Multiscale modeling and optimization computing, as a leading and highly challenging topic in modern science and engineering, focuses on how to construct models that span different spatial, temporal, and even physical scales, and on that basis, achieve in-depth understanding and performance optimization of complex system behaviors. This field plays an important role in uncovering emergent behaviors in whole systems and predicting their evolutionary trends.
As undergraduates in the 2021 Mathematics Fundamental Training Program, we had the privilege of participating in Professor Dai Shuyang’s seminar on “Multiscale Modeling and Computation.” The seminar emphasized the organic integration of theory and practice, encouraging students to apply abstract mathematical theories to concrete research problems and to engage in deep discussions and exchanges. Over the course of more than three months, the participants not only systematically mastered the fundamental theories and core methods of multiscale analysis, computation, and optimization, but also significantly improved their research literacy and capacity for innovation through practical exploration. Professor Dai carefully designed the seminar content to balance theoretical depth with methodological breadth, systematically outlining key analytical methods and classical algorithms in the field of multiscale computation.

In the first seminar, Peng Kerui, a 2024 master’s student in Computational Mathematics, conducted an in-depth review of classical simplex theory in the context of large-scale data and systematically analyzed the algorithmic steps and characteristics of both the primal and dual simplex methods.
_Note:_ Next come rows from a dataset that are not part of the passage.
-- ==== Sys2Proof/Laws/State.lean ====
section
/-! SUPPORT. What each update of the state leaves in each field: one lemma per field per update, true by rfl. -/

namespace Sys2Proof.Machine

@[simp] theorem issue_status (w : Word) (s : State) : (issue w s).status = s.status.issue := rfl
@[simp] theorem issue_cmd (w : Word) (s : State) : (issue w s).cmd = w := rfl
@[simp] theorem issue_rlen (w : Word) (s : State) : (issue w s).rlen = 0 := rfl
@[simp] theorem issue_arg (w : Word) (s : State) : (issue w s).arg = s.arg := rfl
@[simp] theorem issue_lanes (w : Word) (s : State) : (issue w s).lanes = s.lanes := rfl
@[simp] theorem issue_f (w : Word) (s : State) : (issue w s).f = s.f := rfl
@[simp] theorem issue_dmem (w : Word) (s : State) : (issue w s).dmem = s.dmem := rfl
@[simp] theorem issue_work (w : Word) (s : State) : (issue w s).work = zeroLanes := rfl
@[simp] theorem issue_host (w : Word) (s : State) : (issue w s).host = s.host := rfl

@[simp] theorem complete_status (n : Nat) (s : State) : (complete n s).status = s.status.succeed := rfl
@[simp] theorem complete_cmd (n : Nat) (s : State) : (complete n s).cmd = s.cmd := rfl
@[simp] theorem complete_rlen (n : Nat) (s : State) : (complete n s).rlen = BitVec.ofNat 32 n := rfl
@[simp] theorem complete_arg (n : Nat) (s : State) : (complete n s).arg = s.arg := rfl
@[simp] theorem complete_lanes (n : Nat) (s : State) : (complete n s).lanes = s.lanes := rfl
@[simp] theorem complete_f (n : Nat) (s : State) : (complete n s).f = s.f := rfl
@[simp] theorem complete_dmem (n : Nat) (s : State) : (complete n s).dmem = s.dmem := rfl
@[simp] theorem complete_work (n : Nat) (s : State) : (complete n s).work = zeroLanes := rfl
@[simp] theorem complete_host (n : Nat) (s : State) : (complete n s).host = s.host := rfl

@[simp] theorem errorComplete_status (c : ErrCode) (s : State) : (errorComplete c s).status = s.status.fail c := rfl
@[simp] theorem errorComplete_cmd (c : ErrCode) (s : State) : (errorComplete c s).cmd = s.cmd := rfl
@[simp] theorem errorComplete_rlen (c : ErrCode) (s : State) : (errorComplete c s).rlen = s.rlen := rfl
@[simp] theorem errorComplete_arg (c : ErrCode) (s : State) : (errorComplete c s).arg = s.arg := rfl
@[simp] theorem errorComplete_lanes (c : ErrCode) (s : State) : (errorComplete c s).lanes = s.lanes := rfl
@[simp] theorem errorComplete_f (c : ErrCode) (s : State) : (errorComplete c s).f = s.f := rfl
@[simp] theorem errorComplete_dmem (c : ErrCode) (s : State) : (errorComplete c s).dmem = s.dmem := rfl
@[simp] theorem errorComplete_work (c : ErrCode) (s : State) : (errorComplete c s).work = zeroLanes := rfl
@[simp] theorem errorComplete_host (c : ErrCode) (s : State) : (errorComplete c s).host = s.host := rfl

@[simp] theorem memWrite_status (a : Nat) (x : List Byte) (s : State) : (memWrite a x s).status = s.status := rfl
@[simp] theorem memWrite_cmd (a : Nat) (x : List Byte) (s : State) : (memWrite a x s).cmd = s.cmd := rfl
@[simp] theorem memWrite_rlen (a : Nat) (x : List Byte) (s : State) : (memWrite a x s).rlen = s.rlen := rfl
@[simp] theorem memWrite_arg (a : Nat) (x : List Byte) (s : State) : (memWrite a x s).arg = s.arg := rfl
@[simp] theorem memWrite_lanes (a : Nat) (x : List Byte) (s : State) : (memWrite a x s).lanes = s.lanes := rfl
@[simp] theorem memWrite_f (a : Nat) (x : List Byte) (s : State) : (memWrite a x s).f = s.f := rfl
@[simp] theorem memWrite_dmem (a : Nat) (x : List Byte) (s : State) : (memWrite a x s).dmem = Mem.setBytes s.dmem a x := rfl
@[simp] theorem memWrite_work (a : Nat) (x : List Byte) (s : State) : (memWrite a x s).work = s.work := rfl
@[simp] theorem memWrite_host (a : Nat) (x : List Byte) (s : State) : (memWrite a x s).host = s.host := rfl

@[simp] theorem State.fWrite_status (s : State) (i : RegIdx) (v : FElem) : (s.fWrite i v).status = s.status := rfl
@[simp] theorem State.fWrite_cmd (s : State) (i : RegIdx) (v : FElem) : (s.fWrite i v).cmd = s.cmd := rfl
@[simp] theorem State.fWrite_rlen (s : State) (i : RegIdx) (v : FElem) : (s.fWrite i v).rlen = s.rlen := rfl
@[simp] theorem State.fWrite_arg (s : State) (i : RegIdx) (v : FElem) : (s.fWrite i v).arg = s.arg := rfl
@[simp] theorem State.fWrite_lanes (s : State) (i : RegIdx) (v : FElem) : (s.fWrite i v).lanes = s.lanes := rfl
@[simp] theorem State.fWrite_f (s : State) (i : RegIdx) (v : FElem) : (s.fWrite i v).f = s.f.set i.toNat v i.isLt := rfl
@[simp] theorem State.fWrite_dmem (s : State) (i : RegIdx) (v : FElem) : (s.fWrite i v).dmem = s.dmem := rfl
@[simp] theorem State.fWrite_work (s : State) (i : RegIdx) (v : FElem) : (s.fWrite i v).work = s.work := rfl
@[simp] theorem State.fWrite_host (s : State) (i : RegIdx) (v : FElem) : (s.fWrite i v).host = s.host := rfl

@[simp] theorem popInbox_status (s : State) : (popInbox s).status = s.status := rfl
@[simp] theorem popInbox_cmd (s : State) : (popInbox s).cmd = s.cmd := rfl
@[simp] theorem popInbox_rlen (s : State) : (popInbox s).rlen = s.rlen := rfl
@[simp] theorem popInbox_arg (s : State) : (popInbox s).arg = s.arg := rfl
@[simp] theorem popInbox_lanes (s : State) : (popInbox s).lanes = s.lanes := rfl
@[simp] theorem popInbox_f (s : State) : (popInbox s).f = s.f := rfl
@[simp] theorem popInbox_dmem (s : State) : (popInbox s).dmem = s.dmem := rfl
@[simp] theorem popInbox_work (s : State) : (popInbox s).work = s.work := rfl
@[simp] theorem popInbox_host (s : State) : (popInbox s).host = { s.host with inbox := s.host.inbox.tail } := rfl

@[simp] theorem reply_status (v : Word) (s : State) : (reply v s).status = s.status := rfl
@[simp] theorem reply_cmd (v : Word) (s : State) : (reply v s).cmd = s.cmd := rfl
@[simp] theorem reply_rlen (v : Word) (s : State) : (reply v s).rlen = s.rlen := rfl
@[simp] theorem reply_arg (v : Word) (s : State) : (reply v s).arg = s.arg := rfl
@[simp] theorem reply_lanes (v : Word) (s : State) : (reply v s).lanes = s.lanes := rfl
@[simp] theorem reply_f (v : Word) (s : State) : (reply v s).f = s.f := rfl
@[simp] theorem reply_dmem (v : Word) (s : State) : (reply v s).dmem = s.dmem := rfl
@[simp] theorem reply_work (v : Word) (s : State) : (reply v s).work = s.work := rfl
@[simp] theorem reply_host (v : Word) (s : State) : (reply v s).host = { s.host with replies := s.host.replies ++ [v] } := rfl

@[simp] theorem replyDrawn_status (v : Word) (s : State) : (replyDrawn v s).status = s.status := rfl
@[simp] theorem replyDrawn_cmd (v : Word) (s : State) : (replyDrawn v s).cmd = s.cmd := rfl
@[simp] theorem replyDrawn_rlen (v : Word) (s : State) : (replyDrawn v s).rlen = s.rlen := rfl
@[simp] theorem replyDrawn_arg (v : Word) (s : State) : (replyDrawn v s).arg = s.arg := rfl
@[simp] theorem replyDrawn_lanes (v : Word) (s : State) : (replyDrawn v s).lanes = s.lanes := rfl
@[simp] theorem replyDrawn_f (v : Word) (s : State) : (replyDrawn v s).f = s.f := rfl
@[simp] theorem replyDrawn_dmem (v : Word) (s : State) : (replyDrawn v s).dmem = s.dmem := rfl
@[simp] theorem replyDrawn_work (v : Word) (s : State) : (replyDrawn v s).work = s.work := rfl
@[simp] theorem replyDrawn_host (v : Word) (s : State) : (replyDrawn v s).host = { s.host with replies := s.host.replies ++ [v], draws := s.host.draws + 1 } := rfl

@[simp] theorem applyReset_status (s : State) : (applyReset s).status = State.reset.status := rfl
@[simp] theorem applyReset_cmd (s : State) : (applyReset s).cmd = State.reset.cmd := rfl
@[simp] theorem applyReset_rlen (s : State) : (applyReset s).rlen = State.reset.rlen := rfl
@[simp] theorem applyReset_arg (s : State) : (applyReset s).arg = State.reset.arg := rfl
@[simp] theorem applyReset_lanes (s : State) : (applyReset s).lanes = State.reset.lanes := rfl
@[simp] theorem applyReset_f (s : State) : (applyReset s).f = State.reset.f := rfl
@[simp] theorem applyReset_dmem (s : State) : (applyReset s).dmem = State.reset.dmem := rfl
@[simp] theorem applyReset_work (s : State) : (applyReset s).work = State.reset.work := rfl
@[simp] theorem applyReset_host (s : State) : (applyReset s).host = s.host := rfl

@[simp] theorem Status.issue_busy (st : Status) : (st.issue).busy = true := rfl
@[simp] theorem Status.issue_done (st : Status) : (st.issue).done = false := rfl
@[simp] theorem Status.issue_err (st : Status) : (st.issue).err = false := rfl
@[simp] theorem Status.issue_viol (st : Status) : (st.issue).viol = st.viol := rfl
@[simp] theorem Status.issue_ecode (st : Status) : (st.issue).ecode = .noError := rfl

@[simp] theorem Status.succeed_busy (st : Status) : (st.succeed).busy = false := rfl
@[simp] theorem Status.succeed_done (st : Status) : (st.succeed).done = true := rfl
@[simp] theorem Status.succeed_err (st : Status) : (st.succeed).err = st.err := rfl
@[simp] theorem Status.succeed_viol (st : Status) : (st.succeed).viol = st.viol := rfl
@[simp] theorem Status.succeed_ecode (st : Status) : (st.succeed).ecode = .noError := rfl

@[simp] theorem Status.fail_busy (st : Status) (c : ErrCode) : (st.fail c).busy = false := rfl
@[simp] theorem Status.fail_done (st : Status) (c : ErrCode) : (st.fail c).done = st.done := rfl
@[simp] theorem Status.fail_err (st : Status) (c : ErrCode) : (st.fail c).err = true := rfl
@[simp] theorem Status.fail_viol (st : Status) (c : ErrCode) : (st.fail c).viol = st.viol := rfl
@[simp] theorem Status.fail_ecode (st : Status) (c : ErrCode) : (st.fail c).ecode = c := rfl

@[simp] theorem Status.violate_busy (st : Status) : (st.violate).busy = st.busy := rfl
@[simp] theorem Status.violate_done (st : Status) : (st.violate).done = st.done := rfl
@[simp] theorem Status.violate_err (st : Status) : (st.violate).err = st.err := rfl
@[simp] theorem Status.violate_viol (st : Status) : (st.violate).viol = true := rfl
@[simp] theorem Status.violate_ecode (st : Status) : (st.violate).ecode = st.ecode := rfl

@[simp] theorem Status.w1c_busy (st : Status) (v : Word) : (st.w1c v).busy = st.busy := rfl
@[simp] theorem Status.w1c_done (st : Status) (v : Word) : (st.w1c v).done = (st.done && !v.getLsbD 1) := rfl
@[simp] theorem Status.w1c_err (st : Status) (v : Word) : (st.w1c v).err = (st.err && !v.getLsbD 2) := rfl
@[simp] theorem Status.w1c_viol (st : Status) (v : Word) : (st.w1c v).viol = (st.viol && !v.getLsbD 3) := rfl
@[simp] theorem Status.w1c_ecode (st : Status) (v : Word) : (st.w1c v).ecode = st.ecode := rfl

/-- A point write touches F only. -/
theorem State.pWrite_eq (s : State) (k : RegIdx) (q : Point) :
    s.pWrite k q = { s with f := (s.pWrite k q).f } := rfl

@[simp] theorem State.pWrite_status (s : State) (k : RegIdx) (q : Point) : (s.pWrite k q).status = s.status := rfl
@[simp] theorem State.pWrite_cmd (s : State) (k : RegIdx) (q : Point) : (s.pWrite k q).cmd = s.cmd := rfl
@[simp] theorem State.pWrite_rlen (s : State) (k : RegIdx) (q : Point) : (s.pWrite k q).rlen = s.rlen := rfl
@[simp] theorem State.pWrite_arg (s : State) (k : RegIdx) (q : Point) : (s.pWrite k q).arg = s.arg := rfl
@[simp] theorem State.pWrite_lanes (s : State) (k : RegIdx) (q : Point) : (s.pWrite k q).lanes = s.lanes := rfl
@[simp] theorem State.pWrite_dmem (s : State) (k : RegIdx) (q : Point) : (s.pWrite k q).dmem = s.dmem := rfl
@[simp] theorem State.pWrite_work (s : State) (k : RegIdx) (q : Point) : (s.pWrite k q).work = s.work := rfl
@[simp] theorem State.pWrite_host (s : State) (k : RegIdx) (q : Point) : (s.pWrite k q).host = s.host := rfl

/-- An ignored write sets VIOL; any other takes effect (R334). -/
theorem whenIdle_cases (s t : State) :
    (s.status.busy = true ∧ whenIdle s t = { s with status := s.status.violate }) ∨
      (s.status.busy = false ∧ whenIdle s t = t) := by
  unfold whenIdle
  cases h : s.status.busy <;> simp

/-- A failed EXPECT only marks the run as stopped. -/
theorem checkExpect_cases (e : Expectation) (s : State) :
    (e.holds s.status = true ∧ checkExpect e s = s) ∨
      (e.holds s.status = false ∧ checkExpect e s = { s with host := { s.host with stopped := some e } }) := by
  unfold checkExpect
  cases h : e.holds s.status <;> simp

end Sys2Proof.Machine
end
He also scrutinized issues such as degeneracy and initialization commonly encountered in practical computations. In addition, Peng offered a detailed analysis of the theoretical advantages and computational efficiency of interior-point methods, elaborating on the practical value and convergence guarantees of primal-dual algorithms with central paths. These discussions not only deepened students’ understanding of the essence of linear programming theory but also sparked strong interest in optimization algorithms.
In the second seminar, Du Xiang, an undergraduate student from the 2021 Mathematics Fundamental Training Program, applied the primal-dual operator splitting algorithm to solve the Wasserstein gradient flow problem. He explained in detail how, by introducing the Wasserstein distance, one can identify and extract the gradient flow structure of certain partial differential equations within the Wasserstein space. Moreover, he skillfully employed the JKO scheme and the Benamou–Brenier dynamic formulation to transform the solution of the PDE into a series of optimization problems. Du’s exploratory work fully demonstrated the immense potential of profound mathematical theory in solving real-world problems and provided valuable insights for his peers.
In the third seminar, Gao Yuyang, a direct Ph.D. student (admitted in 2022) in Computational Mathematics, focused on the highly challenging and cutting-edge problem of proton therapy treatment plan optimization. He systematically introduced the construction and variations of various mathematical models involved in this field and highlighted its key challenges. Gao’s excellent presentation not only showed undergraduates the crucial role that sophisticated mathematical modeling plays in addressing practical medical problems but also inspired strong interest in interdisciplinary research.

Through participation in this seminar series, students developed a deeper appreciation for the importance of foundational theories such as multiscale analysis, optimization theory, and numerical solutions of differential equations. Under Professor Dai’s careful guidance, they progressed step by step in acquiring new knowledge and actively focused on research and applications in related fields. The seminar served not only as a platform for learning but also as a place for sparking innovative thinking and enhancing research capability. Within this vibrant academic atmosphere, students inspired one another and advanced together.